We further delineated how LUBAC manipulates CMA-mediated HIF1α decay. We hypothesized that linear ubiquitination by LUBAC protects HIF1α against the destruction by the CMA-lysosome pathway. As expected, chloroquine (Fig. 6I) but not MG132 (Fig. 6J) substantially enhanced the expression of HIF1αK1R. Moreover, HIF1αK1R expression was significantly increased by LAMP2A siRNAs (Fig. 6K). Intriguingly, HIF1αK1R exhibited a much stronger interaction with LAMP2A (Fig. 6L) and HSC70 (Fig. 6M) than HIF1α, indicating that linear ubiquitination prevents HIF1α from interacting with HSC70 and LAMP2A. LUBAC had no significant effect on the expression of the HIF1α mutants with K1 being replaced by R including HIF1αK1R (Fig. 6N). As a control, HIF1αK3R expression was enhanced by HOIP as efficiently as that of HIF1α (Fig. 6N). Thus, K362 linear ubiquitination stabilizes HIF1α through antagonizing the CMA-lysosome pathway. Collectively, LUBAC retards HIF1α destruction via CMA through inducing HIF1α linear ubiquitination.

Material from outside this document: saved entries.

/-- R272: records that feed a wear score. -/
def bumpWear (w : Tbl Wear) (u : Word) (cls : Half) (now : DWord) : Tbl Wear :=
  if cls = clsCorrected then wearEvents w u 0 1 now
  else if cls = clsRetry then wearEvents w u 1 1 now
  else if cls = clsRetrain then wearEvents w u 2 1 now
  else w

/-- The sequence number the next record of a unit's die takes. -/
def State.nextSeq (s : State) (u : Word) : Word := (s.collector (uNode u)).seq

/-- The regulator region that feeds a unit (Table 15-1, 15 R367). -/
def regionOf (u : Word) : Nat :=
  if uKind u = 14 then uSub u % 16 else
  match uDieKind u with
  | 0 =>
    if uSite u ≥ 20 ∨ uKind u = 6 ∨ uKind u = 7 ∨ uKind u ≥ 13 then 12
    else if uKind u = 5 ∧ uIndex u = 0 then 10 + uHalf u
    else (uHalf u * 5 + uSite u % 5) / 2 + 5 * (uSite u / 5 / 2)
  | 1 => if uKind u = 8 then 3 else if uKind u = 15 then 2 else if uKind u = 0 then 1 else 0
  | 2 => if uKind u = 11 then 2 else if uKind u = 15 then 3 else 0
  | _ => if uKind u = 15 then 1 else 0

/-- A region's key: causeway node * 16 + region. -/
def regionKey (u : Word) : Nat := uNode u * 16 + regionOf u

/-- Junction temperature and supply of a unit's region at detection (10 R269, 15 R367, R378, log entry 11). -/
def State.sensed (s : State) (u : Word) : Half × Half :=
  ((Tbl.getD s.power.temp (regionKey u) 0).signExtend 16, BitVec.ofNat 16 (Tbl.getD s.power.setpoint (regionKey u) 0))

/-- R269: every fault yields one error record in its die's collector. -/
def State.raise (s : State) (r : RecIn) : State :=
  let node := uNode r.unit
  let c := s.collector node
  let tv := s.sensed r.unit
  let e : ErrRec :=
    { unit := r.unit, cls := r.cls, opKind := r.opKind, opCode := r.opCode % 4096, count := s.count, temp := tv.1,
      volt := tv.2, jobTag := ((r.part.bind fun p => s.part? p).map Part.jobTag).getD 0, seq := c.seq, part := r.part,
      scope := r.scope, actions := r.actions, detail := detailBits r.detail, coalesce := 0 }
  let c' := c.push e
  s.modFlt fun f => { f with collectors := Tbl.set f.collectors node { c' with seq := c.seq + 1 },
                             wear := bumpWear f.wear r.unit r.cls s.count }

/-! ### Events and notices (11 R292, 12 R317) -/

/-- Hand an event to the hub for posting. -/
def State.postEvent (s : State) (e : Event) : State := { s with events := s.events ++ [e] }

/-- R292, Table 11-9: a fault notice to the admin mailbox and the partition named. -/
def State.notice (s : State) (p kind status : Nat) (seq : Word) (report : Half := 0) : State :=
  let x := s.part? p
  let step := (x.map fun y => if y.stepOpen ∨ y.replaying then y.step.toNat else 0).getD 0
  s.postEvent
    { type := 2, mailboxes := [0, p + 1],
      content := packBytes 32 [(0, ((x.map Part.jobTag).getD 0).toNat), (4, p), (5, kind), (6, status), (8, step),
      (12, seq.toNat), (16, s.count.toNat), (24, report.toNat)] }

/-! ### Fences (10 R258-R260), escalations (10 R268), in-service holding (14 R359) -/

/-- Ask for a module reset; a counted one stands over an uncounted one (11 R281, R290). -/
def State.askReset (s : State) (counted : Bool) : State :=
  s.modFlt fun f => { f with resetPending :=
    match f.resetPending with
    | some (c, t) => some (c || counted, t)
    | none => some (counted, s.count) }

/-- Post the notice of kind 7 to every partition. -/
def State.noticeAll (s : State) (kind : Nat) (seq : Word) : State :=
  s.parts.foldl (fun t e => t.notice e.1 kind 0 seq) s

/-- R293: queue an abort flood for one job tag. -/
def State.flood (s : State) (jobTag : Word) (reason : Nat) (rst : Bool) (step seq : Word) : State :=
  let n := s.flt.floodNumber + 1
  let m := (s.life.moduleId.map BitVec.toNat).getD 0
  s.modFlt fun f => { f with floodNumber := n, floodsOut := f.floodsOut ++
    [{ jobTag := jobTag, origin := m, number := n, boot := f.boot, reason := reason, originReset := rst, step := step,
       recordSeq := seq }] }

/-- One flood per job tag in use (R293). -/
def State.floodAll (s : State) (reason : Nat) (rst : Bool) (seq : Word) : State :=
  (s.parts.foldl (fun (a : List Word × State) e =>
    if a.1.contains e.2.jobTag ∨ e.2.jobTag = 0 then a
    else (e.2.jobTag :: a.1, a.2.flood e.2.jobTag reason rst (if e.2.stepOpen then e.2.step else 0) seq)) ([], s)).2

/-- R359: after a fence or retirement a ready module compares its health map with 224 sites and 28 devices. -/
def State.checkHealth (s : State) : State :=
  if s.life.state = .ready ∧ s.flt.resetPending = none ∧ (s.healthyCount < 224 ∨ s.devicesPassing < 28) then
    (s.noticeAll 7 0).askReset false
  else s

/-- R259: fence one unit at once; its fence map entry is written later (R260). Fences are sticky (R258). -/
def State.fenceUnit (s : State) (u : Word) (cls : Half) (seq : Word) (source : BitVec 2 := 1) (retry : Bool := false) :
    State :=
  if s.isFenced u then s
  else (s.modFlt fun f => { f with fenced := f.fenced ++ [u], fenceQueue := f.fenceQueue ++
      [{ unit := u, cls := cls, source := source, retry := retry, boot := f.boot, recordSeq := seq }] }).checkHealth

/-- R268: one more escalation; the third within 1 s of local count is fatal: floods, notices, then a counted reset. -/
def State.escalate (s : State) (seq : Word) : State :=
  let recent := (s.flt.escalations.filter fun t => decide (s.count.toNat - t.toNat < 100000000)) ++ [s.count]
  let t := s.modFlt fun f => { f with escalations := recent }
  if recent.length ≥ 3 ∧ ¬ s.flt.fatal then
    (((t.modFlt fun f => { f with fatal := true, fatalSeq := seq }).floodAll 1 true seq).noticeAll 7 seq).askReset true
  else t

/-- R265: a rollback trigger reaches a partition's stream processor. -/
def State.trigger (s : State) (p : Nat) (t : Trigger) : State := s.modPart p fun x => { x with triggers := x.triggers ++ [t] }

/-- Table 10-5: a whole-atoll fence of the site: the site is fenced and the step of the position it carries rolls
back. -/
def State.fenceAtoll (s : State) (g : Nat) (u : Word) (cls : Half) (seq : Word) (addr : Option DWord := none) : State :=
  let s' := (s.fenceUnit u cls seq).fenceUnit (siteUnit g) cls seq
  match s.positionOf g with
  | some (p, pos) => s'.trigger p { cls := cls, addr := addr, position := some pos, recordSeq := seq }
  | none => s'

/-- R262: an engine fence that no sibling can take up escalates to the atoll. -/
def State.escalateAtoll (s : State) (g : Nat) (cls : Half) (seq : Word) : State :=
  match s.positionOf g with
  | some (p, pos) => (s.trigger p { cls := cls, addr := none, position := some pos, recordSeq := seq }).escalate seq
  | none => s

/-- Table 10-5: an engine-level fence asks for migration of the position within 10 ms. -/
def State.wantMigration (s : State) (g : Nat) : State :=
  match s.positionOf g with
  | some (p, pos) => s.modPart p fun x =>
      if x.migrateWanted.contains pos then x else { x with migrateWanted := x.migrateWanted ++ [pos] }
  | none => s

/-! ### Touch log (10 R257) -/

/-- The unit whose log a unit's touches stand in: its site for a unit of an atoll. -/
def touchKey (u : Word) : Nat :=
  match uAtoll u with
  | some g => (siteUnit g).toNat
  | none => u.toNat

/-- R257: unit u serves partition p in its present step, 0 when none is open; a log holds 32 entries. -/
def State.touchUnit (s : State) (u : Word) (p : Nat) : State :=
  match s.part? p with
  | none => s
  | some x =>
    let step : Word := if x.stepOpen ∨ x.replaying then x.step else 0
    let l := Tbl.getD s.flt.touch (touchKey u) []
    let mine (t : Touch) : Bool := t.part == p && t.jobTag == x.jobTag
    let l' := if l.any mine then l.map fun t =>
        if mine t ∧ step ≠ 0 then { t with firstStep := if t.firstStep = 0 then step else t.firstStep, lastStep := step } else t
      else l.drop (l.length - 31) ++ [{ part := p, jobTag := x.jobTag, firstStep := step, lastStep := step }]
    s.modFlt fun f => { f with touch := Tbl.set f.touch (touchKey u) l' }

/-! ### Time -/

/-- Whether the local count advances: the module is powered and an oscillator runs (00 R7, 07 R187). -/
def State.ticks (s : State) : Bool := s.life.powered && (s.net.osc0 || s.net.osc1)

/-- An idle step: one tick of the 100 MHz reference (log entry 1). -/
def idleTick (s : State) : State := if s.ticks then { s with count := s.count + 1 } else s

/-- A next free-value index (log entry 7). -/
def State.freshen (s : State) : State := { s with freeCtr := s.freeCtr + 1 }

end Sys2Proof.Machine
end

LUBAC promotes proliferation, migration and invasion of lung cancer cells
HIF1 is also associated with distinct properties of cancers such as proliferation, invasion and migration. We found that A549HOIPOE (Fig. 7A) and A549HOIPKO (Fig. 7B) cells displayed an elevated and declined potential in proliferation, respectively. We then detected the capacity of LUBAC in regulating clonogenic formation of A549 cells. The ability of A549HOIPOE cells to form colonies was increased, while A549HOIPKO cells exhibited a decreased capacity of clonogenic formation (Fig. 7C). We also showed that overexpression of HOIP greatly facilitated invasion (Fig. 7D) and migration (Fig. 7E) of A549 cells. In sharp contrast, knockout of HOIP substantially reduced invasion (Fig. 7F) and migration (Fig. 7G) of A549 cells. Together, LUBAC increases proliferation, clonogenic ability, migration and invasion of lung cancer cells.

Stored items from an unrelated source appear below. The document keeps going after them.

-- ==== Sys2Proof/Machine/Fabric.lean ====
section
/-! DEFINITION. Strait links and the fabric: codewords, replay and widths (08 R193-R199), packets and messages
(R200-R207), arbitration and routing (R209-R214), multicast branches (R215, R216), telemetry records (R218). -/

namespace Sys2Proof.Machine

/-! ### Access -/

/-- Global link l. -/
def State.link (s : State) (l : Nat) : FLink := Tbl.getD s.fab.links l FLink.reset
/-- Change the fabric. -/
def State.modFab (s : State) (f : FabSt → FabSt) : State := { s with fab := f s.fab }
/-- Change link l. -/
def State.modLink (s : State) (l : Nat) (f : FLink → FLink) : State :=
  s.modFab fun x => { x with links := Tbl.set x.links l (f (s.link l)) }
/-- Strait die d. -/
def State.strait (s : State) (d : Nat) : Strait := Tbl.getD s.fab.straits d Strait.reset
/-- Change strait die d. -/
def State.modStrait (s : State) (d : Nat) (f : Strait → Strait) : State :=
  s.modFab fun x => { x with straits := Tbl.set x.straits d (f (s.strait d)) }
/-- Cell format (FABRIC_FORMAT). -/
def State.cells (s : State) : Bool := s.param 0x0800 == 1
/-- The module's own ID. -/
def State.ownId (s : State) : Option Nat := s.life.moduleId.map BitVec.toNat
/-- R214: the module forwards packets: ready, or under a reset short of cold reset, with a valid ID. -/
def State.forwards (s : State) : Bool :=
  (s.life.state == .ready || s.life.state == .moduleReset) && s.life.moduleId.isSome && !s.life.frozen
/-- Unit of a fabric link or lane. -/
def linkUnit (l sub : Nat) : Word := straitUnit (l / 16) 11 (l % 16) sub

/-! ### Packets (Tables 8-5 to 8-8) -/

/-- Routing word. -/
def routeWord (vc kind : Nat) (mcast : Bool) (dest dend src cell msgId : Nat) : DWord :=
  BitVec.ofNat 64 (vc + kind * 4 + b2n mcast * 64 + dest * 256 + dend * 2 ^ 21 + src * 2 ^ 30 + cell * 2 ^ 43
    + msgId % 256 * 2 ^ 50)
/-- `vc`. -/
def FPkt.vc (p : FPkt) : Nat := bits p.word.toNat 0 2
/-- `kind`. -/
def FPkt.kind (p : FPkt) : Nat := bits p.word.toNat 2 4
/-- `mcast`. -/
def FPkt.mcast (p : FPkt) : Bool := bits p.word.toNat 6 1 == 1
/-- `class`. -/
def FPkt.cls (p : FPkt) : Nat := bits p.word.toNat 7 1
/-- `dest`. -/
def FPkt.dest (p : FPkt) : Nat := bits p.word.toNat 8 13
/-- `dest_endpoint`. -/
def FPkt.dend (p : FPkt) : Nat := bits p.word.toNat 21 9
/-- `src_module`. -/
def FPkt.src (p : FPkt) : Nat := bits p.word.toNat 30 13
/-- `cell_index`. -/
def FPkt.cell (p : FPkt) : Nat := bits p.word.toNat 43 7
/-- `msg_id`. -/
def FPkt.msgId (p : FPkt) : Nat := bits p.word.toNat 50 8
/-- `hops`. -/
def FPkt.hops (p : FPkt) : Nat := bits p.word.toNat 58 6
/-- Bytes of a packet. -/
def FPkt.size (p : FPkt) : Nat := 8 + p.data.length
/-- Its bytes on a link. -/
def FPkt.bytes (p : FPkt) : List Byte := leBytes 8 p.word.toNat ++ p.data
/-- Allowance a packet takes, in 64-byte units. -/
def FPkt.units (p : FPkt) : Nat := (p.size + 63) / 64
/-- Credit code of a VC and class (Table 8-2). -/
def creditCode (vc cls : Nat) : Nat := if vc = 3 then 7 else 1 + 2 * vc + cls
/-- Credit code of a packet. -/
def FPkt.code (p : FPkt) : Nat := creditCode p.vc p.cls

/-- VC of a kind (Table 8-7); none for unused kinds. -/
def kindVc (k : Nat) : Option Nat :=
  match k with
  | 0 => some 0 | 1 => some 1 | 2 => some 0 | 3 => some 2 | 4 => some 2 | 5 => some 2 | 7 => some 3 | 15 => some 3
  | _ => none
/-- Single-cell kinds. -/
def singleKind (k : Nat) : Bool := k == 1 || k == 7 || k == 15
/-- Kinds that may be multicast. -/
def mcastKind (k : Nat) : Bool := k == 3 || k == 5
/-- Collective kinds. -/
def collKind (k : Nat) : Bool := k == 3 || k == 4 || k == 5
/-- Endpoint a kind may name. -/
def kindEndOk (k e : Nat) : Bool :=
  match k with
  | 0 => e == 0x10
  | 2 => e == 0x11
  | 7 | 15 => e == 0
  | _ => decide (e < 6)

/-- Message header (Table 8-6). -/
def msgHeader (srcEnd len seq : Nat) (resent sync : Bool) (copy : Option Nat) : Nat :=
  srcEnd + (len - 1) % 4096 * 2 ^ 9 + seq % 65536 * 2 ^ 21 + b2n resent * 2 ^ 37 + b2n sync * 2 ^ 38
    + (match copy with
       | some g => 2 ^ 39 + g * 2 ^ 40
       | none => 0)

/-- R201: the packets of a message: one frame, or cells of 56 bytes. -/
def packetsOf (cells : Bool) (vc kind : Nat) (mcast : Bool) (dest dend src : Nat) (header : Nat) (payload : List Byte)
    (seq : Nat) : List FPkt :=
  let body := leBytes 8 header ++ payload
  let pad (n : Nat) (l : List Byte) : List Byte := l ++ List.replicate ((n - l.length % n) % n) 0
  if cells then
    (chunks (body.length / 56 + 1) 56 (pad 56 body)).zipIdx.map fun c =>
      { word := routeWord vc kind mcast dest dend src c.2 seq, data := c.1 }
  else [{ word := routeWord vc kind mcast dest dend src 0 seq, data := pad 8 body }]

A, B CCK8 assay for proliferation of A549HOIPCON and A549HOIPOE (A) as well as A549HOIPWT and A549HOIPKO (B) cells. C Clonogenic formation of A549HOIPCON and A549HOIPOE as well as A549HOIPWT and A549HOIPKO cells. D, E Transwell assay for invasion (D) and migration (E) of A549HOIPCON and A549HOIPOE cells. F, G Transwell assay for invasion (F) and migration (G) of A549HOIPWT and A549HOIPKO cells. Original magnification: 100 (D–G). Scale bars: 100 μm (D–G). Data are expressed as the mean ± SEM. *p < 0.05; **p < 0.01; ***p < 0.001; ****p < 0.0001 by paired 2-tailed Student’s t-test. NS, no significant difference.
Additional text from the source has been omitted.